Proof of the normal equations theorem

551 Views Asked by At

Thm: Let the minimization problem be: $$ \min_{y \in \mathbb{R}^{n}}{\| Ay - b\|_{2}^{2}} = \| Ax - b\|_{2}^{2}$$

the problem admits a solution if and only if: $$ A^{\mathrm{ T }}Ax = A^{\mathrm{ T }}b$$

with A a tall matrix: $ A \in \mathbb{R}^{m \times n}$

b a vector: $ b \in \mathbb{R}^{m}$

and $m \geq n$

I wanted to demonstrate this theorem and I proceded this way so far:

$$ \| Ay - b\|_{2}^{2} = (Ay - b)^{\mathrm{ T }}(Ay - b) = (y^{\mathrm{ T }}A^{\mathrm{ T }} - b^{\mathrm{ T }})(Ay - b) = y^{\mathrm{ T }}A^{\mathrm{ T }}Ay - y^{\mathrm{ T }}A^{\mathrm{ T }}b - b^{\mathrm{ T }}Ay + b^{\mathrm{ T }}b \tag{*}\label{*} $$

Now calculate the derivative with respect to $y$ and impose it to be equal to zero

This is where I'm having problems.

I tried and this is what I get:

$$ \frac{ d }{ dy }\eqref{*} = 2A^{\mathrm{ T }}Ay - b^{\mathrm{ T }}A - b^{\mathrm{ T }}A $$

imposing it to be eqal to zero:

$$ 2A^{\mathrm{ T }}Ay - b^{\mathrm{ T }}A - b^{\mathrm{ T }}A = 0 $$

I get

$$ A^{\mathrm{ T }}Ax = b^{\mathrm{ T }}A$$

which is different from the Theorem. What am I doing wrong?

2

There are 2 best solutions below

0
On BEST ANSWER

Rather than expanding the function into 4 separate terms as your first step, you should collect everything into a single term. Differentiate that, and perform a change-of-variables as you proceed. This approach greatly reduces the visual clutter.

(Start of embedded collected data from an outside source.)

-- ==== Sys2Proof/Machine/Alu.lean ====
section
/-! DEFINITION. Register and ALU instructions (41_alu.md). Operands are read from the entry state `s`; where the
flag is written, it is written before the destination (00_scope.md R14, 41_alu.md R132). -/

namespace Sys2Proof.Machine

/-- LD Vx, kk (R120). -/
def execLdImm (x : RegIdx) (kk : Byte) (s : State) : Result := .next (s.setReg x kk)

/-- ADD Vx, kk (R121): no flag. -/
def execAddImm (x : RegIdx) (kk : Byte) (s : State) : Result := .next (s.setReg x (s.reg x + kk))

/-- LD Vx, Vy (R122). -/
def execLdReg (x y : RegIdx) (s : State) : Result := .next (s.setReg x (s.reg y))

/-- OR Vx, Vy (R123): no flag. -/
def execOr (x y : RegIdx) (s : State) : Result := .next (s.setReg x (s.reg x ||| s.reg y))

/-- AND Vx, Vy (R124): no flag. -/
def execAnd (x y : RegIdx) (s : State) : Result := .next (s.setReg x (s.reg x &&& s.reg y))

/-- XOR Vx, Vy (R125): no flag. -/
def execXor (x y : RegIdx) (s : State) : Result := .next (s.setReg x (s.reg x ^^^ s.reg y))

/-- `VF <- flag; V[x] <- value`, both computed from the latched operands. -/
def State.setFlagThenReg (s : State) (flag : Byte) (x : RegIdx) (value : Byte) : State :=
  (s.setFlag flag).setReg x value

/-- ADD Vx, Vy (R126). -/
def execAddReg (x y : RegIdx) (s : State) : Result :=
  .next (s.setFlagThenReg (carryFlag (s.reg x) (s.reg y)) x (s.reg x + s.reg y))

/-- SUB Vx, Vy (R127). -/
def execSub (x y : RegIdx) (s : State) : Result :=
  .next (s.setFlagThenReg (greaterFlag (s.reg x) (s.reg y)) x (s.reg x - s.reg y))

/-- SHR Vx (R128). -/
def execShr (x : RegIdx) (s : State) : Result :=
  .next (s.setFlagThenReg (lowBitFlag (s.reg x)) x (s.reg x >>> 1))

/-- SUBN Vx, Vy (R129). -/
def execSubn (x y : RegIdx) (s : State) : Result :=
  .next (s.setFlagThenReg (greaterFlag (s.reg y) (s.reg x)) x (s.reg y - s.reg x))

/-- SHL Vx (R130). -/
def execShl (x : RegIdx) (s : State) : Result :=
  .next (s.setFlagThenReg (highBitFlag (s.reg x)) x (s.reg x <<< 1))

/-- RND Vx, kk (R131): one draw, then AND with `kk`. -/
def execRnd (x : RegIdx) (kk : Byte) (s : State) : Result := .next (s.drawn.setReg x (s.draw8 &&& kk))

end Sys2Proof.Machine
end

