/-- An instruction raises; the record is the cycle's to write (R203). -/
theorem exec_fault_raised {i : Instr} (h : exec i s = .fault f) : ∃ c info, f = .raised c info := by
  rcases (onlyTheTabledInstructionsFault i s f).mp h with
    ⟨_, -, -, rfl⟩ | ⟨-, -, rfl⟩ | ⟨_, -, -, rfl⟩ | ⟨_, _, _, -, -, -, rfl⟩ | ⟨_, -, -, rfl⟩ | ⟨_, -, -, rfl⟩ |
    ⟨_, -, -, rfl⟩
  all_goals exact ⟨_, _, rfl⟩

/-! ### The fault entry (R203, R205) -/

/-- The host sees the start state with the record set. -/
theorem afterCycle_of_recorded {r : FaultRecord} (h : step s = .fault (.recorded r)) :
    afterCycle s = s.takeFault r := by
  rw [afterCycle, h]

/-- A state with a record has no cycle and answers it (D30). -/
theorem step_takeFault (s : State) (r : FaultRecord) : step (s.takeFault r) = .fault (.recorded r) := rfl

/-- Settles O7: the record by the two ways a cycle can fault; then the fault entry, at which every step answers the
record again. -/
theorem faultsArePreciseAndSticky : Obligations.FaultsArePreciseAndSticky := by
  intro s f hf h
  obtain ⟨r, rfl⟩ := step_fault_recorded h
  have hafter := afterCycle_of_recorded h
  refine ⟨r, rfl, ?_⟩
  rw [← and_assoc, hafter]
  refine ⟨?_, rfl, step_takeFault s r, afterCycle_of_recorded (step_takeFault s r)⟩
  rcases step_fault_cases h with ⟨r', hr', -⟩ | ⟨-, hpc, hrec⟩ | ⟨-, hpc, g, hg, hrec⟩
  · rw [hf] at hr'; cases hr'
  · cases hrec
    exact ⟨rfl, .inl ⟨rfl, rfl, rfl, hpc⟩⟩
  · obtain ⟨c, info, rfl⟩ := exec_fault_raised hg
    cases hrec
    exact ⟨rfl, .inr ⟨rfl, hpc, hg⟩⟩

end Sys2Proof.Machine
end

section
/-! SUPPORT. What `Reset(image)` leaves, and the invariant that every state of a run keeps. -/

namespace Sys2Proof.Machine

variable {s t : State} {image : List Byte}

/-! ### Reset and load (R230, R231) -/

/-- An image that fits is loaded, and nothing but memory differs from the state after initialization. -/
theorem resetWith_of_le (h : image.length ≤ 3584) :
    resetWith image = .next (State.reset.setM (Memory.writeBytes [] 0x200 image)) := if_pos h

theorem resetWith_of_lt (h : 3584 < image.length) : resetWith image = .refused (.imageTooLarge image.length) :=
  if_neg (Nat.not_le.mpr h)

/-- A reset that answers a next state loaded an image that fits. -/
theorem resetWith_next (h : resetWith image = .next t) :
    image.length ≤ 3584 ∧ t = State.reset.setM (Memory.writeBytes [] 0x200 image) := by
  rcases le_or_gt image.length 3584 with hle | hgt
  · rw [resetWith_of_le hle] at h; cases h; exact ⟨hle, rfl⟩
  · rw [resetWith_of_lt hgt] at h; cases h

/-- What an address reads as unlisted is FONT in the font region and 0 elsewhere (R31). -/
theorem blank_eq (a : Nat) : blank a = if 0x50 ≤ a ∧ a ≤ 0x9F then Config.font.getD (a - 0x50) 0 else 0 :=
  if_congr (and_congr_right' Nat.lt_succ_iff) rfl rfl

Define $x=(Ay-b).\,\,$ The function is then simple to differentiate $$\eqalign{ f &= x:x \cr df &= 2x:dx \,\,\,= 2x:A\,dy \,\,\,= 2A^Tx:dy \cr \frac{\partial f}{\partial y} &= 2A^Tx \cr }$$ where colon represents the inner/Frobenius product, i.e. $A:B={\rm tr}(A^TB)$. For vector arguments, it is simply the dot product.

Set the gradient to zero to obtain $$\eqalign{ A^Tx = 0 \cr A^T(Ay-b) = 0\cr A^TAy = A^Tb \cr }$$

4
On

As all terms are scalars, you can transpose them.

$$y^TA^Tb+b^TAy=2y^TA^Tb.$$